The pattern you were not supposed to see
"Threw him out" – the same verb used in Genesis 3:24 in the Greek Old Testament. After their eyes were opened in Eden, Yhwh expelled – drove out, cast out – the humans from the Garden.
Same verb. Same sequence. Same system.
The nachash opened eyes in Eden. Yhwh cursed the humans and drove them out. Jesus opens eyes in Jerusalem. The system curses the man and throws him out. Same program, running the same way it always has. The mechanism has not changed in all those centuries. When someone gains sight – real sight, the kind that lets you see what the system does not want you to see – the system does not update. It evicts.
In Eden, after the expulsion, Yhwh sealed the Garden behind them.
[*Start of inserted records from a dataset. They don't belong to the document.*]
-- ==== Sys2Proof/Syntax.lean ====
section
/-!
DEFINITION. Syntax.lean: the commands of the block, one constructor per row of spec/opcode_table.json, with the row's
operands.  A command is an event: a register access, a bus or link message, a timer's expiry, a measurement crossing a
level, a change of a pin.  That a command arrives says that its event has happened: an expiry command says that its
interval has passed (assumption 5).
-/
namespace Sys2Proof
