/-- A cell (R65).  A BODY or TAIL cell keeps its message's header, which its HEAD carries. -/
structure Cell where
  kind : Kind
  msg : Msg
  /-- The further messages of a PACKED cell, in entry order. -/
  more : List Msg := []
  index : Nat := 0
  seq : Nat := 0
  /-- Source: tile 0 to 63, or 64 + slice. -/
  src : Nat
  /-- Destination: port 0 to 127, or 128 + slice. -/
  dst : Nat
  tailBad : Bool := false
  tier : Tier := .fast
  line : Option Line := none
  /-- ECC state of the buffer slot: header uncorrectable, payload uncorrectable. -/
  hdrUe : Bool := false
  payUe : Bool := false
  /-- The buffer slot that holds it or is kept for it (R69): a fast slot, or 2^20 + spill slot; none for a cell without
  one. -/
  slot : Option Nat := none
  /-- The chip port by which its message came in; none from a slice or an engine (R72). -/
  inPort : Option Nat := none
  deriving DecidableEq, Repr

/-- A DRAIN cell (R80): the fence's plane and kind, and for each class the highest SEQ sent on that plane. -/
structure DrainCell where
  plane : Nat
  fault : Bool
  high : List (Option Nat)
  deriving DecidableEq, Repr

/-- What travels on a plane. -/
inductive Flight where
  | cell (c : Cell)
  | drain (d : DrainCell)
  deriving DecidableEq, Repr

/-- A stream: its state at the source and at its resequencer (R77 to R79). -/
structure Stream where
  /-- Next SEQ; not reduced modulo 4,096 (cells carry it reduced). -/
  next : Nat := 0
  /-- Cells sprayed whose release has not returned to the source. -/
  out : Nat := 0
  /-- Between the HEAD and the TAIL of a multi-cell message. -/
  busy : Bool := false
  /-- The last number sent on each plane. -/
  lastOn : Tab Nat := []
  /-- Cells granted and not yet sprayed. -/
  backlog : List Cell := []
  /-- The lowest number not released at the resequencer. -/
  want : Nat := 0
  /-- Cells held for reordering, with their full numbers. -/
  held : Tab Cell := []
  /-- Numbers skipped and not yet passed. -/
  skip : List Nat := []
  /-- Releases not yet returned. -/
  back : Nat := 0
  /-- The HEAD of the multi-cell message being linked and the number of its TAIL; whether one of its cells was skipped. -/
  cur : Option (Cell × Nat) := none
  gap : Bool := false
  /-- The message being linked has been flushed: its later cells are discarded as they arrive (R93). -/
  cut : Bool := false
  deriving DecidableEq, Repr

/-- One expected DRAIN exchange of a fence: source, destination unit, planes arrived, values. -/
structure DrainWait where
  src : Nat
  unit : Nat
  got : Nat := 0
  high : List (Option Nat) := []
  deriving DecidableEq, Repr

/-- A standing fence of a plane (R80, R81). -/
structure PlaneFence where
  fault : Bool
  /-- The sources have taken the notice and sent the DRAIN cells of this fence. -/
  noticed : Bool := false
  /-- The sources do not spray to the plane. -/
  stopped : Bool := false
  /-- XB_PLANE_LOST or XB_PLANE_FENCED has been raised for it. -/
  raised : Bool := false
  /-- The plane is in use again, and this fence's DRAIN exchange goes on. -/
  lifted : Bool := false
  /-- Planes on which the DRAIN cells were sent. -/
  planes : Nat := 0
  waits : List DrainWait := []
  skipped : Nat := 0
  deriving DecidableEq, Repr

/-- A message that waits whole (R70), and its destination. -/
structure Waiting where
  msg : Msg
  more : List Msg := []
  dst : Nat
  /-- Where it waits: an ingress port, or 128 + slice. -/
  place : Nat := 0
  /-- The sub-channel whose receive storage of a fabric port it stays in. -/
  rx : Option Nat := none
  /-- It has no ingress tag yet (R66). -/
  noTag : Bool := false
  /-- The later cells of a multi-cell message that has come whole. -/
  body : List (Option Line × Bool) := []
  /-- Its number in the order in which messages came to wait (R158). -/
  no : Nat := 0
  /-- A read that is still to be cut at region boundaries, once it has a tag (R236). -/
  split : Bool := false
  deriving DecidableEq, Repr
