def State.waiting (s : State) (k : Nat) : List Waiting := tabGet s.core.wait k []
def State.putWaiting (s : State) (k : Nat) (l : List Waiting) : State :=
  { s with core := { s.core with wait := match l with
    | [] => tabDel s.core.wait k
    | _ => tabPut s.core.wait k l } }

/-! ### Accord write-out in a drain (R210, R363) -/

/-- The order of write-out: D2, then D1, then D0, within a class by SEQ (R210). -/
def writeOutOrder (l : List Sealed) : List Sealed := [2, 1, 0].flatMap fun c => l.filter fun x => x.cls == c

/-- The SEQ of the sealed Accord a slice's MEM_WR writes out for. -/
def State.sealOf (s : State) (m : Msg) : Option Nat :=
  match m.slice with
  | some n =>
    if m.io || m.op != Op.MEM_WR then none else
    ((tabGet s.home n {}).pend.find? fun w => w.line == m.addr && w.flacon == m.flacon).bind (·.sealSeq)
  | none => none

/-- Phase C of a drain has begun. -/
def State.closing (s : State) : Bool := s.md == .drydown && decide (2 ≤ s.rd Reg.KS_DRAIN_STATUS Fld.KS_DRAIN_STATUS.PHASE)

/-- A sealed line's MEM_WR has left its slice (R363): it neither waits behind another of its line nor for admission. -/
def State.lineIssued (s : State) (x : Sealed) (l : SealedLine) : Bool :=
  ((tabGet s.home l.slice {}).pend.any fun w => w.sealSeq == some x.seq && w.line == l.line)
    && !((s.waiting (waitKey (128 + l.slice) 5)).any fun w => w.msg.op == Op.MEM_WR && w.msg.addr == l.line
      && w.msg.flacon == x.flacon)

/-- Every line of an Accord is issued before any line of the next (R363): one before seq has a line that is not. -/
def State.earlierUnissued (s : State) (seq : Nat) : Bool :=
  ((writeOutOrder s.acd.seals).takeWhile fun x => x.seq != seq).any fun x => x.lines.any fun l => !s.lineIssued x l

/-- From phase C on a sealed line waits for the Accords before its own, and other MC5 traffic for sealed lines that could go
(R363). -/
def State.writeOutHolds (s : State) (m : Msg) : Bool :=
  s.closing && m.mc == 5 && match s.sealOf m with
    | some q => s.earlierUnissued q
    | none => s.core.wait.any fun e => e.2.any fun w => match s.sealOf w.msg with
      | some q => !s.earlierUnissued q
      | none => false

/-- The place of a message in its waiting list from phase C on: sealed lines first, in the order of write-out. -/
def State.writeRank (s : State) (m : Msg) : Nat :=
  let l := (writeOutOrder s.acd.seals).map (·.seq)
  match s.sealOf m with
  | some q => l.idxOf q
  | none => l.length

/-- A waiting list with w put behind those that go before it: all of them, but for write-out from phase C on. -/
def State.waitBehind (s : State) (l : List Waiting) (w : Waiting) : List Waiting :=
  if s.closing then
    let ahead := l.takeWhile fun x => decide (s.writeRank x.msg ≤ s.writeRank w.msg)
    ahead ++ w :: l.drop ahead.length
  else l ++ [w]

/-- The waiting lists of MC5 as phase C takes them over. -/
def State.waitsByRank (s : State) : State :=
  { s with core := { s.core with wait := s.core.wait.map fun e =>
    if e.1 % 8 = 5 then (e.1, e.2.foldl (fun l w => s.waitBehind l w) []) else e } }

/-- A message whose first cells may go now: admitted whole (R70); the tier granted, the slots, and the state.  Cells of a
tile count in its throttle. -/
def State.tryAdmit (s : State) (src dst : Nat) (m : Msg) : Option (Tier × List Nat × State) :=
  if (s.stream (streamKey src (unitOf dst) m.mc)).busy || s.writeOutHolds m then none
  else if s.postedHold m dst then none
  else if decide (src < 64) && s.throttled src m.cells then none
  else
    match s.takeRoom m m.cells dst (s.wbCharged m dst) with
    | none => none
    | some (t, l, s1) =>
      let s2 := if t = .writeback then s1.chargeWb m dst else s1
      some (t, l, if src < 64 then s2.noteAdmitted src m.cells else s2)

/-- Noted at admission: the posted write to a slice (R158). -/
def State.notePosted (s : State) (m : Msg) (dst : Nat) : State :=
  if m.io && m.mc == 6 && decide (128 ≤ dst) then
    { s with core := { s.core with posted := tabMod s.core.posted m.port [] (· ++ [dst - 128]) } }
  else s

/-- A whole message admitted and sprayed from source src, or none where it must wait; port: the chip port it came in by. -/
def State.send? (s : State) (src dst : Nat) (m : Msg) (more : List Msg) (port : Option Nat := none) : Option State :=
  match s.tryAdmit src dst m with
  | none => none
  | some (t, l, s1) =>
    let m1 := { m with pbar := s1.barrierFor m src dst }
    some (((cellsOf m1 more src dst t l port).foldl (fun u c => u.spray c) s1).notePosted m dst)

/-- A message joins its class's waiting list at its place, at the end but for write-out (R363). -/
def State.addWaiting (s : State) (w : Waiting) : State :=
  let k := waitKey w.place w.msg.mc
  let t := s.putWaiting k (s.waitBehind (s.waiting k) { w with no := s.core.waitNo })
  { t with core := { t.core with waitNo := s.core.waitNo + 1 } }
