/-- A filtered rise of PRESENCE_N. -/
def State.unpress (s : State) : State :=
  let s1 : State := { s with pins := { s.pins with presenceN := true } }
  if s.md = .off then s1
  else ({ s1 with mgmt := { s1.mgmt with presenceArmed := true } }).set0 Reg.MG_PRESENCE Fld.MG_PRESENCE.LEVEL

/-- SEAL_N high for 1 ms. -/
def State.sealBreak (s : State) : State :=
  if s.md = .off ∨ !s.pins.vaux ∨ s.on Reg.MG_SEAL Fld.MG_SEAL.LOOP_OPEN then s else
  let s1 : State := { s with pins := { s.pins with sealOpen := true } }
  let a := Reg.MG_SEAL
  let s2 := ((s1.set1 a Fld.MG_SEAL.LOOP_OPEN).set1 a Fld.MG_SEAL.FUSE_PENDING).set1 a Fld.MG_SEAL.SEAL_BROKEN
  (s2.closeWindow.msix 3).raise Src.MG_SEAL_BROKEN none

/-- SEAL_N low again. -/
def State.sealClose (s : State) : State :=
  let s1 : State := { s with pins := { s.pins with sealOpen := false } }
  if s.md = .off ∨ !s.pins.vaux then s1 else s1.set0 Reg.MG_SEAL Fld.MG_SEAL.LOOP_OPEN

/-- A pending break's SEAL_EVENTS bit is programmed, in a mode with main rails. -/
def State.sealFuse (s : State) : State :=
  if s.md.clocked ∧ s.on Reg.MG_SEAL Fld.MG_SEAL.FUSE_PENDING then
    let s1 : State := { s with mgmt := { s.mgmt with fuses := { s.mgmt.fuses with
      sealEvents := min 15 (s.mgmt.fuses.sealEvents + 1) } } }
    (s1.set0 Reg.MG_SEAL Fld.MG_SEAL.FUSE_PENDING).showFuses
  else s

/-- The MPORT link goes down (R456): BAR0 and the mailbox cannot be reached. -/
def State.mportDown (s : State) : State := { s with mgmt := { s.mgmt with mportUp := false } }

end Sys2Proof.Machine
end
Cherubim with flaming swords. No way back in. No one was getting through.
But in John 9, the system does not have that kind of power. They can throw a man out of the synagogue, but they cannot stop what happens next. Because someone comes to find the man they threw out.
If you have been thrown out – by your church, your family, your friends – because you started seeing things the system did not want you to see, hear this: the very next thing that happened to the man in this story was Jesus came looking for him. Not to send him back in. Not to tell him to make peace with the people who expelled him. To show him something better. You are not lost. You are found. The system did not discard you. It released you. And did that not open your eyes?
The system expels people who see. Jesus finds them outside. That is the difference between the two shepherds – and it is about to become the entire next discourse.